La risposta fu la fiducia. Fiducia nella verità del pensiero religioso cattolico, che da lui fu difeso,
esposto, aperto alla capacità conoscitiva della mente umana. E in particolare in Paolo VI dà tre
motivi per avere fiducia in San Tommaso:
1 Fiducia, perché l’opera sua si attesta nella storia del pensiero, sia filosofico, che teologico,
come una sintesi di ciò che altri sommi maestri, prima di lui, hanno studiato e lasciato in eredità
alla cultura universale: egli ha assimilato il tesoro di sapere più significativo del suo tempo; lo ha
fornito del rigore aristotelico, che, senza rifiutare a priori altre forme della conoscenza, come
quella neoplatonica agostiniana, sembra metterlo in sintonia con la nostra rigorosa mentalità
scientifica moderna; lo ha sottoposto alla discussione dialettica; e per questo lo ha aperto ad ogni
possibile acquisizione successiva.
2 Fiducia, perché ci aiuta a risolvere il conflitto fra le due forme di conoscenza di cui dispone la
mente dell’uomo credente, la fede e la scienza, partendo dalla parola di Dio rivelata e suffragata
da ragionevoli motivi di credibilità, e poi impegnandovi la mente umana, la scienza, a studiarla con
principii e metodi propri, in modo che la risultante teologia possa assurgere ad un vero e
meraviglioso livello di scientia Dei.
3 Fiducia infine, per quel provvidenziale risultato che deriva al pensiero, dalla complementarietà
reciproca della fede e della scienza.
La fede cerca nella scienza, cioè nella conoscenza umana naturale, non la certezza, ma il suo
sviluppo, la sua difesa: fides quaerens intellectum; e d’altra parte l’intelletto quaerens
fidem riceve una guida senza pari, venendo garantito dalla fede della sovrastante Verità divina,
che illumina tutta la conoscenza umana, la preserva dall’inutilità del suo sforzo, dall’inguaribilità
del dubbio, dal disperato scetticismo, e dal folle orgoglio d’un dispotismo scientifico.

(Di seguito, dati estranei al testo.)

-- ==== Sys2Proof/Machine/Frames.lean ====
section
/-!
DEFINITION. Frames: TYPE codes, classes, the bytes on the wire (R67 to R74), output queues, and what every received
frame does to its link (R70, R71, R82 to R84).
-/

namespace Sys2Proof.Machine

/-- Scheduling classes, R69. -/
inductive FClass where
  | time
  | link
  | control
  | bulk
  | fill
  deriving DecidableEq, Repr

/-- TYPE, R69. -/
def payloadType : Payload → Nat
  | .time _ => 0x01 | .probe _ => 0x02 | .heartbeat _ => 0x03 | .train _ => 0x04 | .fill => 0x05
  | .arm _ => 0x08 | .callOff _ => 0x09 | .censusUp _ => 0x0A | .censusDn _ => 0x0B | .bench _ => 0x0C
  | .align _ => 0x0D | .score _ => 0x10 | .tally _ => 0x11 | .stock _ => 0x12 | .config _ => 0x13

/-- The codes of R69. -/
def typeDefined (ty : Nat) : Bool :=
  (1 ≤ ty && ty ≤ 5) || (8 ≤ ty && ty ≤ 0xD) || (0x10 ≤ ty && ty ≤ 0x13)

/-- Class, R69. -/
def payloadCls : Payload → FClass
  | .time _ => .time
  | .probe _ | .heartbeat _ | .train _ => .link
  | .fill => .fill
  | .arm _ | .callOff _ | .censusUp _ | .censusDn _ | .bench _ | .align _ => .control
  | .score _ | .tally _ | .stock _ | .config _ => .bulk

/-- Epoch-checked frames, R69 and R70 (a BENCH of TARGET_KIND 0x1 is not checked). -/
def payloadChecked : Payload → Bool
  | .arm _ | .callOff _ | .censusUp _ | .censusDn _ | .score _ | .tally _ => true
  | .bench f => f.kind != 1
  | _ => false

/-- The bytes of a firmware entry, R251. -/
def fwBytes (f : FwEntry) : List Byte :=
  bytesBE 1 f.stepping ++ bytesBE 1 0 ++ bytesBE 2 f.major ++ bytesBE 2 f.minor ++ bytesBE 2 f.build

/-- The 20 payload bytes 8 to 27. -/
def payloadBytes (pl : Payload) : List Byte :=
  let body : List Byte := match pl with
    | .time f => bytesBE 6 f.sec ++ bytesBE 4 (f.reserved * 2 ^ 30 + f.ns) ++ bytesBE 2 f.frac ++ bytesBE 2 (ux 16 f.utcOffset) ++
        bytesBE 1 (b2n f.traceable * 128 + b2n f.originLocal * 64 + b2n f.rootHoldover * 32 + b2n f.utcValid * 16 +
          b2n f.stepPending * 8 + f.censusTree * 2) ++ bytesBE 1 (f.level * 16 + f.state) ++
        bytesBE 4 (ux 32 f.stepDelta)
    | .probe f => bytesBE 1 (b2n f.reply * 128 + b2n f.calDone * 64) ++ bytesBE 1 0 ++ bytesBE 2 f.id ++
        bytesBE 4 f.turnaround ++ bytesBE 4 f.result
    | .heartbeat f => bytesBE 1 (f.keeper * 16 + f.state) ++ bytesBE 1 0 ++ bytesBE 2 f.count ++
        bytesBE 4 (b2n f.coreSplit + b2n f.srcALost * 2 + b2n f.srcBLost * 4 + b2n f.bistMismatch * 8 +
          b2n f.noHistory * 16 + b2n f.bumpSuspect * 32 + b2n f.sustainedLate * 64) ++
        bytesBE 6 f.lastLaunched ++ bytesBE 1 f.attempt
    | .train f => bytesBE 1 f.level ++ bytesBE 1 f.side ++ bytesBE 1 f.kind ++ bytesBE 1 f.port ++
        bytesBE 1 (b2n f.ack + b2n f.topologyError * 2 + b2n f.sideConflict * 4) ++ bytesBE 1 f.stepping ++
        bytesBE 8 f.serial ++ bytesBE 2 f.fw.major ++ bytesBE 2 f.fw.minor ++ bytesBE 2 f.fw.build
    | .fill => []
    | .arm f => bytesBE 4 f.oseq ++ bytesBE 6 f.step ++ bytesBE 1 f.attempt ++ bytesBE 6 f.kick ++
        bytesBE 1 (b2n f.checkpoint + b2n f.reorigin * 2)
    | .callOff f => bytesBE 4 f.oseq ++ bytesBE 6 f.step ++ bytesBE 1 f.attempt ++ bytesBE 1 f.reason
    | .censusUp f => bytesBE 2 (f.kind * 4096 + f.slot) ++ bytesBE 6 f.step ++ bytesBE 1 f.attempt ++
        bytesBE 3 f.count ++ bytesBE 8 f.fp
    | .censusDn f => bytesBE 2 (f.kind * 4096 + f.slot) ++ bytesBE 6 f.step ++ bytesBE 1 f.attempt ++
        bytesBE 1 f.outcome ++ bytesBE 3 f.count
    | .bench f => bytesBE 4 f.oseq ++ bytesBE 4 f.newEpoch ++ bytesBE 1 f.kind ++ bytesBE 4 f.target ++
        bytesBE 1 f.reason ++ bytesBE 4 f.admitLead
    | .align f => bytesBE 4 f.oseq ++ bytesBE 6 f.at48 ++ bytesBE 1 f.outputs
    | .score f => bytesBE 1 (f.fragment * 16 + f.kind) ++ bytesBE 1 f.attempt ++ bytesBE 2 f.step16 ++ f.data
    | .tally f => bytesBE 4 f.die ++ bytesBE 1 (f.half * 128 + f.lane) ++ bytesBE 3 f.window ++ bytesBE 2 f.step16 ++
        bytesBE 1 f.attempt ++ bytesBE 1 0 ++ bytesBE 8 f.tally
    | .stock f => bytesBE 4 f.die ++ bytesBE 1 f.kind ++
        (if f.kind = 0 then bytesBE 2 f.envelope ++ bytesBE 2 f.granted ++ bytesBE 2 f.peak ++ bytesBE 1 f.phases ++
          bytesBE 1 (b2n f.bump + b2n f.derated * 2) else bytesBE 2 f.index)
    | .config f => bytesBE 2 f.image ++ bytesBE 2 f.chunk ++ f.data
  (body ++ List.replicate 20 0).take 20

/-- Bytes 1 to 27 of a frame on the wire, R67. -/
def WireFrame.body (w : WireFrame) : List Byte :=
  bytesBE 1 (b2n w.hdr.holdC * 128 + b2n w.hdr.holdB * 64 + b2n w.hdr.nak * 32 + payloadType w.frame.payload) ++
  bytesBE 1 w.hdr.ack ++ bytesBE 1 w.hdr.seq ++ bytesBE 4 w.frame.epoch ++ payloadBytes w.frame.payload

/-- Bytes 1 to 31: the CRC follows least significant byte first, R68. -/
def WireFrame.bytes (w : WireFrame) : List Byte := w.body ++ (bytesBE 4 (crc32 w.body)).reverse

/-! Output queues, R74, R84, R85. -/

/-- The largest number of control frames an output port holds, R85. -/
def ctlRoom (lane : Bool) : Nat := if lane then 6 else 23

/-- Two CENSUS_UP entries of one identity (R74). -/
def sameCensusUp (a b : Frame) : Bool :=
  match a.payload, b.payload with
  | .censusUp x, .censusUp y =>
    a.epoch == b.epoch && x.kind == y.kind && x.slot == y.slot && x.step == y.step && x.attempt == y.attempt &&
      x.kind != 3
  | _, _ => false

/-- A full output queue lets no more in; as it drains, the frames that waited longest enter (R84). -/
def pullCtl (lane : Bool) (r : Reliable) : Reliable :=
  let n := ctlRoom lane - r.ctl.length
  { r with ctl := r.ctl ++ r.ctlWait.take n, ctlWait := r.ctlWait.drop n }

/-- Queue a frame on a port by its class; a CENSUS_UP of an identity still unsent is updated in place (R74). -/
def enqueue (d : Dev) (p : Nat) (src : Option Nat) (f : Frame) (s : State) : State :=
  let up := (s.com d).up
  let lane := isLane d s p
  let same (e : QFrame) : Bool := sameCensusUp e.f f
  let renew (e : QFrame) : QFrame := { e with f := f }
  modPort d p (fun q =>
    let r := q.rel
    match payloadCls f.payload with
    | .control =>
      if r.ctl.any same then { q with rel := { r with ctl := listModify same renew r.ctl } }
      else if r.ctlWait.any same then { q with rel := { r with ctlWait := listModify same renew r.ctlWait } }
      else { q with rel := pullCtl lane { r with ctlWait := r.ctlWait ++ [⟨f, src, up⟩] } }
    | .bulk => { q with rel := { r with bulk := r.bulk ++ [⟨f, src, up⟩] } }
    | .link => { q with rel := { r with lq := r.lq ++ [f] } }
    | _ => q) s

/-- Queue a frame on several ports. -/
def enqueueAll (d : Dev) (ps : List Nat) (src : Option Nat) (f : Frame) (s : State) : State :=
  ps.foldl (fun s p => enqueue d p src f s) s

/-- A control frame that came through port `p` waits for room in an output queue: no more are taken from that input (R84). -/
def inputBlocked (c : Com) (p : Nat) : Bool := c.ports.any (fun x => x.2.rel.ctlWait.any (fun e => e.src == some p))

/-- A frame of this class from port `p` is taken as it arrives: no control frame of that input waits before it (R84). -/
def takesNow (c : Com) (p : Nat) (ctl : Bool) : Bool :=
  !ctl || (!inputBlocked c p && (tabGet {} c.ports p).rel.rxBuf.isEmpty)

/-- Bulk frames received through port `p` that wait to leave, each counted once however many outputs it goes to. -/
def bulkFrom (c : Com) (p : Nat) : List QFrame :=
  distinct (c.ports.flatMap (fun x => x.2.rel.bulk.filter (fun e => e.src == some p)))

/-- Frames received through port `p` that wait in its receive buffer (R84): the control frame that waits for room and those behind it;
bulk frames, for which the spec gives no output queue, until they leave (log 24). -/
def waitingFrom (c : Com) (p : Nat) (ctl : Bool) : Nat :=
  if ctl then (tabGet {} c.ports p).rel.rxBuf.length + b2n (inputBlocked c p) else (bulkFrom c p).length

/-- The receive buffer of a port for control or for bulk frames is full, R84. -/
def bufferFull (lane : Bool) (c : Com) (p : Nat) (ctl : Bool) : Bool :=
  decide ((if lane then 12 else 64) ≤ waitingFrom c p ctl)

/-- HOLD_C and HOLD_B as this end shows them, R84. -/
def holdOut (lane : Bool) (c : Com) (p : Nat) : Bool × Bool :=
  let lim := if lane then 4 else 16
  (decide (lim ≤ waitingFrom c p true), decide (lim ≤ waitingFrom c p false))

/-! Link fields of a received frame, R82 and R83. -/

/-- Take HOLD, ACK and NAK of a received frame: acknowledged frames are freed, and a NAK that rises resends the rest. -/
def takeLink (d : Dev) (p : Nat) (h : LinkHdr) (s : State) : State :=
  let up := (s.com d).up
  modPort d p (fun q =>
    let r := q.rel
    let kept := r.retained.filter (fun x => decide (serial 8 h.ack x.1 < 0))
    let progress := kept.length < r.retained.length
    { q with rel := { r with
        holdCIn := h.holdC, holdBIn := h.holdB, retained := kept, nakIn := h.nak,
        resend := if h.nak && !r.nakIn then kept else r.resend.filter (fun x => decide (serial 8 h.ack x.1 < 0)),
        nakSince := if (h.nak && !r.nakIn) || progress then up else r.nakSince,
        nakTries := if !h.nak || !r.nakIn || progress then 0 else r.nakTries } }) s

/-- Set NAK toward the peer; an episode is counted once (R83, R91). -/
def setNak (d : Dev) (p : Nat) (s : State) : State :=
  modPort d p (fun q => if q.rel.nakOut then q else
    { q with nakSent := sat16 (q.nakSent + 1), rel := { q.rel with nakOut := true } }) s

/-- Accept a retained frame of this SEQ: NAK clears (R83). -/
def acceptSeq (d : Dev) (p seq : Nat) (s : State) : State :=
  modPort d p (fun q => { q with rel := { q.rel with seqRx := seq, nakOut := false } }) s

/-- The epochs that a port's members hold (R70): at a TSU its own; at a DX-D those served below the port, or all of them
for a frame that comes from above or from the twin, and for a KIND 0x1 SCORE, which R281 counts apart. -/
def epochOk (d : Dev) (p ep : Nat) (pl : Payload) (s : State) : Bool :=
  match d with
  | .tsu => ep != 0 && s.t.mem.epoch == ep
  | .dxd => s.x.cs.served.any (fun v => v.epoch == ep && (192 ≤ p || v.ports.contains p || hallScore pl))
where
  hallScore (pl : Payload) : Bool := match pl with
    | .score f => f.kind == 1
    | _ => false

/-- A frame that reaches the device through a port in UP. A CELLAR TSU and a fenced DX-D discard it (R388, R301). -/
def rxUp (d : Dev) (p : Nat) (s : State) : Bool :=
  (s.port d p).st == 5 && !inCellar d s && portExists d s p

/-- A frame that has been accepted is taken: of a strange epoch it is counted (R70); otherwise `f` acts on it. -/
def takeFrame (d : Dev) (p : Nat) (fr : Frame) (f : State → State) (s : State) : State :=
  if payloadChecked fr.payload && !epochOk d p fr.epoch fr.payload s then
    modPort d p (fun q => { q with epochDrop := sat16 (q.epochDrop + 1) }) s
  else f s

/-- A retained frame arrives (R82, R83): out of sequence it is discarded with NAK, and so is one that finds the receive buffer
full (R84, log 24: the peer sends it again). One that is accepted is taken at once, or waits behind a control frame of its
input that waits for room (R84). -/
def recvRetained (d : Dev) (p : Nat) (h : LinkHdr) (fr : Frame) (f : State → State) (s : State) : State :=
  if !rxUp d p s then s else
  let s1 := takeLink d p h s
  let ctl := payloadCls fr.payload == .control
  if h.seq ≠ ((s1.port d p).rel.seqRx + 1) % 256 then setNak d p s1 else
  if bufferFull (isLane d s p) (s1.com d) p ctl then setNak d p s1 else
  let s2 := acceptSeq d p h.seq s1
  if takesNow (s2.com d) p ctl then takeFrame d p fr f s2
  else modPort d p (fun q => { q with rel := { q.rel with rxBuf := q.rel.rxBuf ++ [fr] } }) s2

/-- The SOF of a frame on port `p` has a stamp: some interpolator of its receive channel holds a passed calibration (R93 to
R95). Without it a TIME or DELAY_PROBE frame gives no offset and no delay (log 100). -/
def sofStamped (d : Dev) (p : Nat) (s : State) : Bool :=
  (tabGet {} (s.com d).chans p).units.any (fun x => x.2.cal.isSome)

/-! Second copies, R71. -/

/-- The ORIGIN_SEQ is to be acted on. -/
def oseqNew (d : Dev) (q : Nat) (s : State) : Bool :=
  match (s.com d).oseq with
  | none => true
  | some (h, _) => decide (0 < serial 32 q h)

def oseqTake (d : Dev) (q : Nat) (s : State) : State :=
  modCom d (fun c => { c with oseq := some (q, c.up) }) s

/-- Act on the first copy of a message with this ORIGIN_SEQ. -/
def byOseq (d : Dev) (q : Nat) (f : State → State) (s : State) : State :=
  if oseqNew d q s then f (oseqTake d q s) else s

/-- Act on the first copy of a message with this identity; an identity is held for 1 ms. -/
def bySeen (d : Dev) (i : SeenId) (f : State → State) (s : State) : State :=
  let c := s.com d
  let live := c.seen.filter (fun x => decide (c.up ≤ x.2 + 1000000))
  if live.any (fun x => x.1 == i) then s
  else f (modCom d (fun c => { c with seen := live ++ [(i, c.up)] }) s)

/-! Ports and events of port sets, R91. -/

/-- The page and PG_EVENT bit of a port set. -/
def portPage (d : Dev) (p : Nat) : Nat × Nat :=
  match d with
  | .tsu => (0x01, p)
  | .dxd => if 192 ≤ p then (0x17, p - 192) else (0x18 + p / 32, p % 32)

/-- The window address of a port set. -/
def portBase (d : Dev) (p : Nat) : Nat :=
  let pg := portPage d p
  pg.1 * 4096 + 0x100 + 0x40 * pg.2

/-- Hardware sets bit `b` of a port's EVENT register; an enabled bit sets the page's PG_EVENT. -/
def portEvent (d : Dev) (p b : Nat) (s : State) : State :=
  let s1 := modPort d p (fun q => { q with event := q.event ||| bitW b }) s
  if bit (s.port d p).eventEn b then raise d (portPage d p).1 (portPage d p).2 s1 else s1

/-- The downstream ports of a DX-D that lead to members of an epoch, R27 (log 11). -/
def epochPorts (s : State) (ep : Nat) : List Nat :=
  match s.x.cs.served.find? (fun v => v.epoch == ep) with
  | some v => v.ports
  | none => []

/-- The downstream ports in UP. -/
def downPorts (s : State) : List Nat :=
  (s.dc.ports.filter (fun x => decide (x.1 < 192) && x.2.st == 5)).map (·.1)

/-- The port on which a DX-D sends upward: its parent link, or its twin while that is not UP (R15, R294). A root member sends
to its twin, the acting member, over either pair link (R13, R233). -/
def upPort (s : State) : Nat :=
  if s.x.straps.role = 2 then (if (s.port .dxd (twinPort s)).st = 5 then twinPort s else parentPort s)
  else if (s.port .dxd (parentPort s)).st = 5 then parentPort s else twinPort s

end Sys2Proof.Machine
end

S. Tommaso è per noi uno dei più autorevoli testimoni della provvidenziale esistenza di quel
magistero, affidato da Cristo alla sua Chiesa, che non chiude le vie del sapere, ma le apre, le
rettifica e le difende, e che non dà solo a pochi i frutti del pensiero della luce della Verità, ma li
offre a chi è ben disposto, riservando la rivelazione dei misteri più alti della fede ai semplici, , a chi
è ignaro delle speculazioni difficili, ma è docile e disponibile alla Parola di Dio.
Affidiamoci allora alla Vergine Maria, perché ci faccia seguire l’esempio di San Tommaso nel
diffondere la Fede in Cristo, Via Verità e Vita.